-- ==== Sys2Proof/Machine/KioskMsgs.lean ====
section
/-!
DEFINITION. The Kiosk: its rings and session, and the messages that make and end an instance's objects (chapter "Host endpoint
ports and tenancy"; R19–R21, R324, R412, R413, R417, R433, R449, R454, R405, R410).
-/
namespace Sys2Proof.Machine

/-! ### The rings (R476, R479) -/

/-- H2D_TAIL written: the lowest Guildhall not fenced takes line 5 for it (Table 20.3; DESIGN CHOICE: the spec does not say which). -/
def State.h2dTailWrite (s : State) (f v : Nat) : State :=
  let x := s.func f
  let d := modSub v x.h2dHead (2 ^ 16)
  if 16 < d ∨ d < modSub x.h2dTail x.h2dHead (2 ^ 16) then s.bar0Stray f
  else ((s.setFunc f { x with h2dTail := v }).sweepKiosk f 16).raiseLine (((List.range 4).find? fun q => !s.qFenced q).getD 0) 5

/-- D2H_HEAD written. -/
def State.d2hHeadWrite (s : State) (f v : Nat) : State :=
  let x := s.func f
  if modSub x.d2hTail x.d2hHead (2 ^ 16) < modSub v x.d2hHead (2 ^ 16) then s.bar0Stray f
  else s.setFunc f { x with d2hHead := v }

/-- KIOSK_H2D_TAIL_WRITE (R476). -/
def execKioskH2dTailWrite (f : FuncNo) (v : BitVec 16) (s : State) : Host.Outcome State Fault Refusal :=
  done (if s.hostReaches f.val then s.h2dTailWrite f.val v.toNat else s)

/-- KIOSK_D2H_HEAD_WRITE (R476). -/
def execKioskD2hHeadWrite (f : FuncNo) (v : BitVec 16) (s : State) : Host.Outcome State Fault Refusal :=
  done (if s.hostReaches f.val then s.d2hHeadWrite f.val v.toNat else s)

/-- KIOSK_D2H_POST (R476): the slot, then D2H_TAIL, then vector 0. -/
def execKioskD2hPost (f : FuncNo) (s : State) : Host.Outcome State Fault Refusal :=
  let f := f.val
  let x := s.func f
  match x.d2hWait with
  | [] => done s
  | m :: r =>
    if 16 ≤ modSub x.d2hTail x.d2hHead (2 ^ 16) then done s
    else
      let x := { x with d2h := put x.d2h (x.d2hTail % 16) m, d2hTail := (x.d2hTail + 1) % 2 ^ 16, d2hWait := r }
      done ((s.setFunc f x).sendMsix f 0)

/-- KIOSK_BEAT_TICK (Table 19.6): DEVICE counts while the Kiosk is open. -/
def execKioskBeatTick (f : FuncNo) (s : State) : Host.Outcome State Fault Refusal :=
  let x := s.func f.val
  done (if x.isOpen then s.setFunc f.val { x with beatDevice := (x.beatDevice + 1) % 2 ^ 32 } else s)

/-- DRIVER_LOST_HEARTBEAT (R479): only after the session's first nonzero write of HOST. -/
def execDriverLostHeartbeat (f : FuncNo) (s : State) : Host.Outcome State Fault Refusal :=
  let x := s.func f.val
  done (if x.isOpen && x.beatSeen then s.driverLoss f.val 1 else s)

/-- DRIVER_HOLD_EXPIRE (R520). -/
def execDriverHoldExpire (f : FuncNo) (s : State) : Host.Outcome State Fault Refusal :=
  done (if (s.func f.val).driverLost then s.cancelHeld f.val else s)

/-! ### The session (R474, R478, R520) -/

/-- The held dockets of a reattached function: their records written and DOCKET_DONE posted, in order of completion. One whose
record cannot be written yet is held no longer, and is completed later. -/
def State.releaseHeld (s : State) (f : Nat) : State :=
  match s.inst f with
  | none => s
  | some i => i.dockets.foldl (fun s d =>
      if !d.held then s
      else match s.inst f, s.finishDocket f i d with
        | some j, some s => s.setInst f { j with dockets := j.dockets.filter fun x => !(x.held && decide (x.tag = d.tag)) }
        | _, _ => s.mapDockets f fun x => if x.tag = d.tag then { x with held := false } else x) s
======
WHAT THE EXERCISE ASKS: Repeat the entries above verbatim, but only from the line that has "DRIVER_HOLD_EXPIRE (R520). -/" down to the line that has "R478, R520) -/", inclusive.

RESULT:
/-- DRIVER_HOLD_EXPIRE (R520). -/
def execDriverHoldExpire (f : FuncNo) (s : State) : Host.Outcome State Fault Refusal :=
  done (if (s.func f.val).driverLost then s.cancelHeld f.val else s)

/-! ### The session (R474, R478, R520) -/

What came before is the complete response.